BEGIN RECORD EXTRACTS

/-! ### The obligations -/

/-- Settles O30: the word is the packing of S, B and OP, whose fields are read back. -/
theorem commandWordDecodesByItsOp : Obligations.CommandWordDecodesByItsOp := by
  intro states b word
  have hword (op : BitVec 3) : word op.toNat = packCmd states b op :=
    (packCmd_eq_ofNat states b op).symm
  have hop (op : BitVec 3) : cmdOp (word op.toNat) = op := by rw [hword, cmdOp_packCmd]
  refine ⟨decodeCommand_nop (hop 0), ?_, ?_, decodeCommand_emitFactoryReset (hop 3),
    decodeCommand_emitMapRequest (hop 4), ?_, decodeCommand_reset (hop 6),
    decodeCommand_reserved (hop 7)⟩
  · exact (congrArg decodeCommand (hword 1)).trans (decodeCommand_packCmd_feed states b)
  · exact (congrArg decodeCommand (hword 2)).trans (decodeCommand_packCmd_sync states b)
  · exact (congrArg decodeCommand (hword 5)).trans (decodeCommand_packCmd_lookup states b)

/-- Settles O31, by the command of each OP: B is read for OP 1 and 5 alone, and S for OP 2 alone. -/
theorem unreadOperandFieldsAreIgnored : Obligations.UnreadOperandFieldsAreIgnored := by
  intro v w hop hb hs
  obtain hv | hv | hv | hv | hv | hv | hv | hv := op_cases (cmdOp v) <;> have hw := hop.symm.trans hv
  · rw [decodeCommand_nop hv, decodeCommand_nop hw]
  · rw [decodeCommand_feed hv, decodeCommand_feed hw, hb (.inl hv)]
  · rw [decodeCommand_sync hv, decodeCommand_sync hw, hs hv]
  · rw [decodeCommand_emitFactoryReset hv, decodeCommand_emitFactoryReset hw]
  · rw [decodeCommand_emitMapRequest hv, decodeCommand_emitMapRequest hw]
  · rw [decodeCommand_lookup hv, decodeCommand_lookup hw, hb (.inr hv)]
  · rw [decodeCommand_reset hv, decodeCommand_reset hw]
  · rw [decodeCommand_reserved hv, decodeCommand_reserved hw]

/-- Settles O32: a table of literal words, evaluated. -/
theorem encodingExamplesDecode : Obligations.EncodingExamplesDecode := by
  unfold Obligations.EncodingExamplesDecode
  decide

/-- Settles O35: each expansion is a list of packed words, whose operands are read back. -/
theorem pseudoInstructionsExpandAsListed : Obligations.PseudoInstructionsExpandAsListed := by
  refine ⟨map_decodeCommand_feedWords, fun op p => map_decodeCommand_feedWords (frameBytes op p),
    fun ids => ⟨bitsOn ids, ?_, getLsbD_bitsOn ids⟩, ?_, ?_⟩
  · exact congrArg ([·]) (decodeCommand_packCmd_sync (bitsOn ids) 0)
  · exact congrArg ([·]) (decodeCommand_packCmd_sync (BitVec.allOnes 64) 0)
  · exact congrArg ([·]) (decodeCommand_packCmd_sync 0 0)

end Machine

end Sys2Proof
end

section
/-! PROOFS. The wire frame (spec/30_encoding.md R60 to R67): the shape of the frames that the decoder takes, the row of
each, and the two round trips between instructions and requests. -/

namespace Sys2Proof

open Config Laws.MatchesRow

variable {op : Byte} {p f bytes : List Byte} {i : Instr}

/-! ### The shape of a frame -/

/-- A frame tells its operation and its payload. -/
theorem frameBytes_inj {op' : Byte} {p' : List Byte} (h : frameBytes op p = frameBytes op' p') :
    op = op' ∧ p = p' := by
  simpa [frameBytes] using h

@[simp] theorem frameBytes_getD_op (op : Byte) (p : List Byte) : (frameBytes op p).getD 5 0 = op := rfl

/-- A byte sequence with the fixed bytes at their places is the frame of what stands between them (30_encoding.md
R60). -/
theorem eq_frameBytes_of_fixed (hlen : 7 ≤ f.length) (hsox : f[0]? = some sox)
    (h1 : f[1]? = some hdr1) (h2 : f[2]? = some hdr2) (h3 : f[3]? = some hdr3)
    (hdev : f[4]? = some devId) (heox : f[f.length - 1]? = some eox) :
    f = frameBytes (f.getD 5 0) (framePayload f) := by
  obtain ⟨b0, b1, b2, b3, b4, b5, rest, rfl⟩ :
      ∃ b0 b1 b2 b3 b4 b5 rest, f = [b0, b1, b2, b3, b4, b5] ++ rest := by
    match f, hlen with
    | b0 :: b1 :: b2 :: b3 :: b4 :: b5 :: rest, _ => exact ⟨b0, b1, b2, b3, b4, b5, rest, rfl⟩
  obtain rfl | ⟨p, last, rfl⟩ := rest.eq_nil_or_concat'
  · simp at hlen
  · simp_all [framePayload, frameBytes]

/-- The end marker is the last byte of a frame. -/
theorem frameBytes_getElem?_last (op : Byte) (p : List Byte) :
    (frameBytes op p)[(frameBytes op p).length - 1]? = some eox := by
  simp [frameBytes]

theorem decodeFrame_frameBytes (h : wellFramed op p = true) :
    decodeFrame (frameBytes op p) = .ok (frameRow op p) := by
  obtain ⟨hop, hp, hlen⟩ := wellFramed_iff.1 h
  have hplain : (plainByte op && p.all plainByte) = true :=
    Bool.and_eq_true_iff.2 ⟨hop, List.all_eq_true.2 hp⟩
  unfold decodeFrame
  rw [if_neg (by simp), if_neg (by simp [frameBytes]), if_neg (by simp [frameBytes]),
    if_neg (by simp [frameBytes]), if_neg (not_not.2 (frameBytes_getElem?_last op p)),
    frameBytes_getD_op, framePayload_frameBytes, if_neg (by simp [hplain]),
    if_neg (by simpa using hlen)]

/-- The decoder takes a byte sequence exactly where it is the frame of an operation and a payload without markers that
fit in MAX_FRAME bytes, and reads it as the row of these (30_encoding.md R60, R61). -/
theorem decodeFrame_eq_ok_iff :
    decodeFrame f = .ok i ↔
      ∃ op p, wellFramed op p = true ∧ f = frameBytes op p ∧ i = frameRow op p := by
  constructor
  · intro h
    unfold decodeFrame at h
    split_ifs at h with hshort hsox hhdr hdev heox hplain hlong
    cases h
    obtain ⟨h1, h2, h3⟩ : f[1]? = some hdr1 ∧ f[2]? = some hdr2 ∧ f[3]? = some hdr3 := by
      simpa only [not_or, not_not] using hhdr
    have hf := eq_frameBytes_of_fixed (not_lt.1 hshort) (not_not.1 hsox) h1 h2 h3 (not_not.1 hdev)
      (not_not.1 heox)
    have hlen : (framePayload f).length + 7 = f.length := by
      rw [← frameBytes_length (f.getD 5 0), ← hf]
    refine ⟨f.getD 5 0, framePayload f, ?_, hf, rfl⟩
    simp only [Bool.not_eq_true', Bool.not_eq_false] at hplain
    rw [wellFramed, hplain, hlen, Bool.true_and, decide_eq_true_iff]
    exact not_lt.1 hlong
  · rintro ⟨op, p, hwell, rfl, rfl⟩
    exact decodeFrame_frameBytes hwell

/-! ### The row of a frame -/

/-- The values of a sync payload: the low seven bits of each of its 12 bytes (30_encoding.md R62). -/
def syncValues (p : List Byte) : Vector (BitVec 7) 12 :=
  Vector.ofFn fun i => (p.getD i.val 0).truncate 7

theorem hasOwnRow_iff :
    hasOwnRow op p = true ↔
      op = opMap ∨ (op = opSync ∧ p.length = 12 ∧ ∀ b ∈ p, b.toNat < 128) ∨
        (op = opFactoryReset ∧ p = []) ∨ (op = opRequest ∧ p = [opMap]) := by
  simp [hasOwnRow, and_assoc, or_assoc]

theorem frameRow_map (p : List Byte) : frameRow opMap p = .mapResponseFrame p := if_pos rfl

theorem frameRow_sync (hlen : p.length = 12) (hseven : ∀ b ∈ p, b.toNat < 128) :
    frameRow opSync p = .syncFrame (syncValues p) := by
  have hall : p.all (fun b => decide (b.toNat < 128)) = true := by simpa using hseven
  rw [frameRow, if_neg (by decide), if_pos ⟨rfl, hlen, hall⟩, syncValues]

theorem frameRow_factoryReset : frameRow opFactoryReset [] = .factoryResetFrame := by decide

theorem frameRow_mapRequest : frameRow opRequest [opMap] = .mapRequestFrame := by decide

/-- A frame without a row of its own is an OTHER_VALID_FRAME (log entry 11). -/
theorem frameRow_other (h : hasOwnRow op p = false) : frameRow op p = .otherValidFrame op p := by
  simp only [← Bool.not_eq_true, hasOwnRow_iff, not_or] at h
  obtain ⟨hmap, hsync, hreset, hrequest⟩ := h
  rw [frameRow, if_neg hmap, if_neg (by simpa using hsync), if_neg hreset, if_neg hrequest]

/-! ### The seven-bit values of a sync frame -/

/-- Twelve bytes below 128 are the values read from them. -/
theorem syncValues_bytes (hlen : p.length = 12) (hseven : ∀ b ∈ p, b.toNat < 128) :
    (syncValues p).toList.map (·.zeroExtend 8) = p := by
  apply List.ext_getElem
  · simp [hlen]
  · intro j _ hj
    have hb : p[j].toNat < 128 := hseven _ (List.getElem_mem hj)
    apply BitVec.eq_of_toNat_eq
    simp [syncValues, hj]
    omega

/-- The bytes of twelve seven-bit values are read back as these values. -/
theorem syncValues_of_bytes (cols : Vector (BitVec 7) 12) :
    syncValues (cols.toList.map (·.zeroExtend 8)) = cols := by
  ext j hj
  simp [syncValues]

/-- The bytes of seven-bit values lie below 128. -/
theorem toNat_lt_of_mem_sevenBit {cols : List (BitVec 7)} {b : Byte} (h : b ∈ cols.map (·.zeroExtend 8)) :
    b.toNat < 128 := by
  obtain ⟨v, _, rfl⟩ := List.mem_map.1 h
  rw [BitVec.toNat_setWidth_of_le (by decide)]
  exact v.isLt

/-! ### The two round trips -/

/-- The row of a well-framed operation and payload is well formed, and its encoding is their frame. -/
theorem frameRow_wellFormed_encode (h : wellFramed op p = true) :
    WellFormed (frameRow op p) = true ∧ encode (frameRow op p) = .wire (frameBytes op p) := by
  by_cases hrow : hasOwnRow op p = true
  · obtain rfl | ⟨rfl, hlen, hseven⟩ | ⟨rfl, rfl⟩ | ⟨rfl, rfl⟩ := hasOwnRow_iff.1 hrow
    · rw [frameRow_map]
      exact ⟨h, rfl⟩
    · rw [frameRow_sync hlen hseven, encode, syncValues_bytes hlen hseven]
      exact ⟨rfl, rfl⟩
    · rw [frameRow_factoryReset]
      exact ⟨rfl, rfl⟩
    · rw [frameRow_mapRequest]
      exact ⟨rfl, rfl⟩
  · have hrow' : hasOwnRow op p = false := Bool.eq_false_iff.2 hrow
    rw [frameRow_other hrow']
    exact ⟨by simp [WellFormed, h, hrow'], rfl⟩

/-- The frame that a well-formed instruction encodes to belongs to the row of that instruction. -/
theorem frameRow_of_encode (hwf : WellFormed i = true) (h : encode i = .wire (frameBytes op p)) :
    frameRow op p = i := by
  have hframe {o : Byte} {q : List Byte} (he : encode i = .wire (frameBytes o q)) : o = op ∧ q = p :=
    frameBytes_inj (Request.wire.inj (he.symm.trans h))
  cases i with
  | syncFrame cols =>
    obtain ⟨rfl, rfl⟩ := hframe rfl
    rw [frameRow_sync (by simp) fun b hb => toNat_lt_of_mem_sevenBit hb, syncValues_of_bytes]
  | factoryResetFrame =>
    obtain ⟨rfl, rfl⟩ := hframe rfl
    exact frameRow_factoryReset
  | mapRequestFrame =>
    obtain ⟨rfl, rfl⟩ := hframe rfl
    exact frameRow_mapRequest
  | mapResponseFrame payload =>
    obtain ⟨rfl, rfl⟩ := hframe rfl
    exact frameRow_map payload
  | otherValidFrame o payload =>
    obtain ⟨rfl, rfl⟩ := hframe rfl
    exact frameRow_other (by simpa using (Bool.and_eq_true_iff.1 hwf).2)
  | _ => cases h

theorem decodeFrame_of_encode (hwf : WellFormed i = true) (h : encode i = .wire bytes) :
    decodeFrame bytes = .ok i := by
  obtain ⟨op, p, hwell, rfl⟩ := encode_wire_wellFramed hwf h
  rw [decodeFrame_frameBytes hwell, frameRow_of_encode hwf h]

theorem decodeCommand_of_encode {w : CmdWord} (h : encode i = .command w) : decodeCommand w = i := by
  cases i with
  | nop => cases h; exact decodeCommand_nop (cmdOp_packCmd 0 0 0)
  | feed b => cases h; exact decodeCommand_packCmd_feed 0 b
  | sync states => cases h; exact decodeCommand_packCmd_sync states 0
  | emitFactoryReset => cases h; exact decodeCommand_emitFactoryReset (cmdOp_packCmd 0 0 3)
  | emitMapRequest => cases h; exact decodeCommand_emitMapRequest (cmdOp_packCmd 0 0 4)
  | lookup note => cases h; exact decodeCommand_packCmd_lookup 0 note
  | reset => cases h; exact decodeCommand_reset (cmdOp_packCmd 0 0 6)
  | reserved => cases h; exact decodeCommand_reserved (cmdOp_packCmd 0 0 7)
  | _ => cases h

/-! ### The obligations -/

/-- Settles O33, by the two levels of requests: a command word, whose fields are read back, and a wire frame, which
belongs to the row of its instruction. -/
theorem decodeOfEncodeIsTheInstruction : Obligations.DecodeOfEncodeIsTheInstruction := by
  intro i hwf
  cases h : encode i with
  | command w => rw [decode, decodeCommand_of_encode h]
  | wire bytes => rw [decode, decodeFrame_of_encode hwf h]

/-- Settles O34: what the decoder takes is the frame of a well-framed operation and payload, and their row encodes to
that frame. -/
theorem decodedFrameEncodesBack : Obligations.DecodedFrameEncodesBack := by
  intro bytes i h
  obtain ⟨op, p, hwell, rfl, rfl⟩ := decodeFrame_eq_ok_iff.1 h
  exact frameRow_wellFormed_encode hwell

end Sys2Proof
end

section
/-! PROOFS. The frames that cross the block: the columns of the sync payload in closed form (spec/41_tx_encoder.md R150,
R151), the emitted frames as frames of the dialect (spec/30_encoding.md R62 to R65), and the reception of a frame as the
FEEDs of its bytes (R79). -/

namespace Sys2Proof

open Config

/-! ### Numbers written in bits -/

/-- The number whose bit k is `f k` for k below n, and whose other bits are 0. -/
def bitSum (f : Nat → Bool) (n : Nat) : Nat := ∑ k ∈ Finset.range n, (f k).toNat * 2 ^ k

@[simp] theorem bitSum_zero (f : Nat → Bool) : bitSum f 0 = 0 := rfl

theorem bitSum_succ (f : Nat → Bool) (n : Nat) :
    bitSum f (n + 1) = bitSum f n + (f n).toNat * 2 ^ n := Finset.sum_range_succ _ n

theorem bitSum_lt (f : Nat → Bool) (n : Nat) : bitSum f n < 2 ^ n := by
  induction n with
  | zero => simp
  | succ n ih =>
    have hbit : (f n).toNat * 2 ^ n ≤ 1 * 2 ^ n := Nat.mul_le_mul_right _ (Bool.toNat_le (f n))
    rw [bitSum_succ, Nat.pow_succ]
    omega

theorem testBit_bitSum {f : Nat → Bool} {n j : Nat} (hj : j < n) : (bitSum f n).testBit j = f j := by
  induction n with
  | zero => omega
  | succ n ih =>
    rw [bitSum_succ, Nat.add_comm, Nat.mul_comm, Nat.testBit_two_pow_mul_add _ (bitSum_lt f n)]
    split
    · rename_i hlt
      exact ih hlt
    · have : j = n := by omega
      subst this
      cases f j <;> simp

namespace Machine

variable (m : Mask) (states : Buttons) (c : Nat)

/-! ### The columns of the sync payload -/

/-- The first slots of a column, up to slot 6, go to lo alone, one bit each (41_tx_encoder.md R150). -/
theorem foldl_packSlot_low {n : Nat} (hn : n ≤ 6) :
    (List.range n).foldl (packSlot m states c) { lo := 0, hi := 0, e := 0 } =
      { lo := bitSum (slotOff m states c) n, hi := 0, e := n } := by
  induction n with
  | zero => rfl
  | succ n ih =>
    rw [List.range_succ, List.foldl_append, ih (by omega), bitSum_succ]
    simp [packSlot, show n ≤ 6 by omega, show n ≠ 6 by omega]

/-- The exponent starts again after slot 6, and the slots from 7 on go to hi alone (41_tx_encoder.md R150). -/
theorem foldl_packSlot_high (n : Nat) :
    (List.range (7 + n)).foldl (packSlot m states c) { lo := 0, hi := 0, e := 0 } =
      { lo := bitSum (slotOff m states c) 7
        hi := bitSum (fun k => slotOff m states c (7 + k)) n
        e := n } := by
  induction n with
  | zero =>
    rw [List.range_succ, List.foldl_append, foldl_packSlot_low m states c le_rfl]
    simp [packSlot, bitSum_succ]
  | succ n ih =>
    rw [← Nat.add_assoc, List.range_succ, List.foldl_append, ih, bitSum_succ _ n]
    simp [packSlot, show ¬7 + n ≤ 6 by omega, show 7 + n ≠ 6 by omega]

END RECORD EXTRACTS

**EXERCISE GOAL**
Whenever a line above has the word "hsox" in it, copy that line.

**WRITTEN ANSWER**
theorem eq_frameBytes_of_fixed (hlen : 7 ≤ f.length) (hsox : f[0]? = some sox)
    split_ifs at h with hshort hsox hhdr hdev heox hplain hlong
    have hf := eq_frameBytes_of_fixed (not_lt.1 hshort) (not_not.1 hsox) h1 h2 h3 (not_not.1 hdev)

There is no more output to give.